In 1992, Dr. Jagan became the 4th and first President of East Indian descent and the anti-1980 Constitution camp led by the likes of Bisram et al immediately demanded the discarding of the diabolical charter. With Pele-esque skills, President Jagan juggled the political football by stating that it was too radical to make the changes he promised and gave his commitment not to abuse the autocratic texts carefully crafted with jurisprudence erudition by the 1980 Minister of Justice and Attorney-General Dr. Mohammed Shahabaddeen and Desmond Hoyte, Minister of Economic Planning. In addition to this, the President sought refuge under nationalistic argumentation by suggesting that he would not want to discard Burnham’s Constitution and revert to the British imperialist Westminster-type canon. Despite this seeming posture of betrayal of the anti-Burnham constitution flock who demanded a completely dashing and smashing of the legal diktat of 1980, the historical record will show that his party carried out numerous reforms in the aftermath of the 1997 elections.
THE 2015 PROMISE
On May 15th, 2015, David Arthur Granger was sworn in as the 9th President of the Cooperative Republic of Guyana and the Reformists were confident that this was their man. Understandably so, the change of government came against the backdrop of 23 years of intransigent monolithic governance and the APNU+AFC 2015 Manifesto stated, inter alia:‘ In the Cummingsburg Accord, the APNU and AFC are committed to the establishment of a Constitutional Reform Committee with a mandate to complete consultations, draft amendments and present same to the National Assembly…’.

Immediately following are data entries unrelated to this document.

/-- A write inside one named field keeps the unnamed bits. -/
theorem unnamedAgree_field {c : Config} {w : Vector Word 6} {r : Nat} {m v : Word} (hr : r < 6)
    (hf : (r, m) ∈ writableFields c) (hv : AgreesOff m v (bankGet w r)) : UnnamedAgree c w (bankSet w r v) :=
  unnamedAgree_bankSet hr (hv.mono fun _ hj => getLsbD_namedBits hf hj)

section
variable {c : Config} (hc : configOk c = true) (w : Vector Word 6)
include hc

theorem unnamedAgree_bankResetOn : UnnamedAgree c w (bankResetOn c w) :=
  unnamedAgree_field (configOk_rReset hc) (by simp [writableFields]) (agreesOff_or _ _)

theorem unnamedAgree_bankResetOff : UnnamedAgree c w (bankResetOff c w) :=
  unnamedAgree_field (configOk_rReset hc) (by simp [writableFields]) (agreesOff_clear _ _)

theorem unnamedAgree_bankSeeking : UnnamedAgree c w (bankSeeking c w) :=
  unnamedAgree_field (configOk_rSeek hc) (by simp [writableFields]) (agreesOff_or _ _)

theorem unnamedAgree_bankSeekOff : UnnamedAgree c w (bankSeekOff c w) :=
  unnamedAgree_field (configOk_rSeek hc) (by simp [writableFields]) (agreesOff_clear _ _)

theorem unnamedAgree_bankTuneOff : UnnamedAgree c w (bankTuneOff c w) :=
  unnamedAgree_field (m := c.mTune) (configOk_rChan hc) (by simp [writableFields]) (agreesOff_clear _ _)

theorem unnamedAgree_bankWithVol {level : Byte} (hl : level.toNat ≤ 15) : UnnamedAgree c w (bankWithVol c level w) :=
  unnamedAgree_field (configOk_rVol hc) (by simp [writableFields]) (agreesOff_mergeVol c _ hl)

theorem unnamedAgree_bankWithChan {chan : Word} (hch : chan.toNat ≤ 1023) :
    UnnamedAgree c w (bankWithChan c chan w) := by
  refine unnamedAgree_bankSet (configOk_rChan hc) ((agreesOff_mergeChan c _ hch).mono fun j hj => ?_)
  rw [BitVec.getLsbD_or, Bool.or_eq_true] at hj
  rcases hj with hj | hj
  · exact getLsbD_namedBits (f := (c.rChan, chanMask c)) (by simp [writableFields]) hj
  · exact getLsbD_namedBits (f := (c.rChan, c.mTune)) (by simp [writableFields]) hj

theorem unnamedAgree_bankRetired (bank : Vector Word 6) : UnnamedAgree c w (bankRetired c bank w) := by
  unfold bankRetired
  split
  · exact (unnamedAgree_bankTuneOff hc w).trans (unnamedAgree_bankSeekOff hc _)
  · exact .refl c w

theorem unnamedAgree_bankPolled (bank : Vector Word 6) : UnnamedAgree c w (bankPolled c bank w) := by
  have hretired := unnamedAgree_bankRetired hc w bank
  unfold bankPolled
  split
  · exact hretired.trans <| unnamedAgree_field (configOk_rRdsreq hc) (by simp [writableFields])
      (agreesOff_toggle c.mRdsreq _)
  · exact hretired

end

end Sys2Proof.Machine

/-!
Radio-data decoding (spec/42_tuner.md R158) slot by slot, and what a poll does to the visible name and the candidates.
-/

namespace Sys2Proof.Machine

/-! ### One decode cycle, slot by slot -/

/-- The character that the block word `w` carries for slot `k`: the high byte for even slots (R158, log 26). -/
def groupChar (w : Word) (k : Nat) : Byte := if k % 2 = 0 then hiByte w else loByte w

theorem groupChar_even (w : Word) (off : Nat) : groupChar w (2 * off) = hiByte w := by
  simp [groupChar]

theorem groupChar_odd (w : Word) (off : Nat) : groupChar w (2 * off + 1) = loByte w := by
  simp [groupChar, Nat.add_mod]

/-- The two slots of an offset, both debounced: each by itself. -/
theorem debounceSlots_slot (bufs : Vector Byte 9 × Vector Byte 9) (w : Word) {off : Nat} (hoff : off < 4) (k : Nat) :
    let after := debounceSlot (debounceSlot bufs (2 * off) (hiByte w)) (2 * off + 1) (loByte w)
    if k / 2 = off then
      slotGet after.2 k = groupChar w k ∧
      slotGet after.1 k = (if slotGet bufs.2 k = groupChar w k then groupChar w k else slotGet bufs.1 k)
    else slotGet after.2 k = slotGet bufs.2 k ∧ slotGet after.1 k = slotGet bufs.1 k := by
  have heven := debounceSlot_other bufs (2 * off) k (hiByte w) (by omega)
  have hodd := debounceSlot_other (debounceSlot bufs (2 * off) (hiByte w)) (2 * off + 1) k (loByte w) (by omega)
  intro after
  simp only [after]
  split
  · obtain rfl | rfl : k = 2 * off ∨ k = 2 * off + 1 := by omega
    · obtain ⟨hname, hcand⟩ := hodd (by omega)
      rw [hname, hcand, groupChar_even]
      exact debounceSlot_self bufs (2 * off) (hiByte w) (by omega)
    · obtain ⟨hname, hcand⟩ := heven (by omega)
      rw [groupChar_odd, ← hname, ← hcand]
      exact debounceSlot_self _ (2 * off + 1) (loByte w) (by omega)
  · obtain ⟨hname, hcand⟩ := hodd (by omega)
    obtain ⟨hname', hcand'⟩ := heven (by omega)
    exact ⟨hcand.trans hcand', hname.trans hname'⟩

theorem toNat_offset (b : Word) : (b.extractLsb' 0 2).toNat = b.toNat % 4 := by
  simp [BitVec.extractLsb'_toNat]

/-- Slot `k` belongs to the matching group in the read bank. -/
def SlotInGroup (c : Config) (bank : Vector Word 6) (k : Nat) : Prop :=
  psGroup c (bankGet bank c.rBlkb) = true ∧ k / 2 = (bankGet bank c.rBlkb).toNat % 4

These proposed reforms included transformational goodies such as power being shared in the Cabinet by parties which received 15% of the vote, the powers of the President to be reduced and increased powers for the Prime Minister which included authority over the Cabinet. The nation was anxious about the prospects and it felt like the fall of the Berlin Wall mystical air was blowing across the land. However, I was skeptical because I know power concedes nothing unless there is a cataclysmic upheaval. My skepticism was swiftly validated.
The Office of the Prime Minister moved expeditiously to establish the Constitutional Reform Steering Committee (CRSC) which was chaired by prominent Attorney-at-Law Nigel Hughes. The committee produced the Constitutional Reform Report which formed the basis for the Constitutional Reform Consultative Commission Bill. Two years after consistent concrete steps, the game of political football began. The Prime Minister’s Office kicked the ball over to the AG’s Chambers and the AG Chambers passed the ball to the National Assembly’s bi-partisan Parliamentary Committee on Constitutional Reform which they argued was key to any reforms. This Committee met once and there was never any submission made to Cabinet to begin the enactment of the reforms. No goals were scored and the 2015 promised died due to knocks and tackles in the game of political football.
CONCLUSION
A pattern has become evident. When one party is not within the halls of power, they feel the wrath of the Constitution and they passionately campaign for reforms. Once power is acquired and red carpet fever hits, there is a tendency to forget reforms and maximize the power accorded by the document. In this, the game becomes deadly because, besides concerns about the unfettered powers of the President, Reformists have argued for modifications to address the critical question of Ethnic Security Dilemma (ESD). Lowe, Khemraj et al have posited that there needs to be a Constitution that addresses the fears of the various ethnic groups through power-sharing arrangements that would bring an end to the ‘winner takes all’ system.
These cries have fallen on deaf ears and it seems for us to reach the promised land of the reform of the Constitution, Guyana may have to eventually bear witness to the words of John Pym (1584-1643): ‘the form of government in any state cannot be altered without apparent danger of ruin to that state’.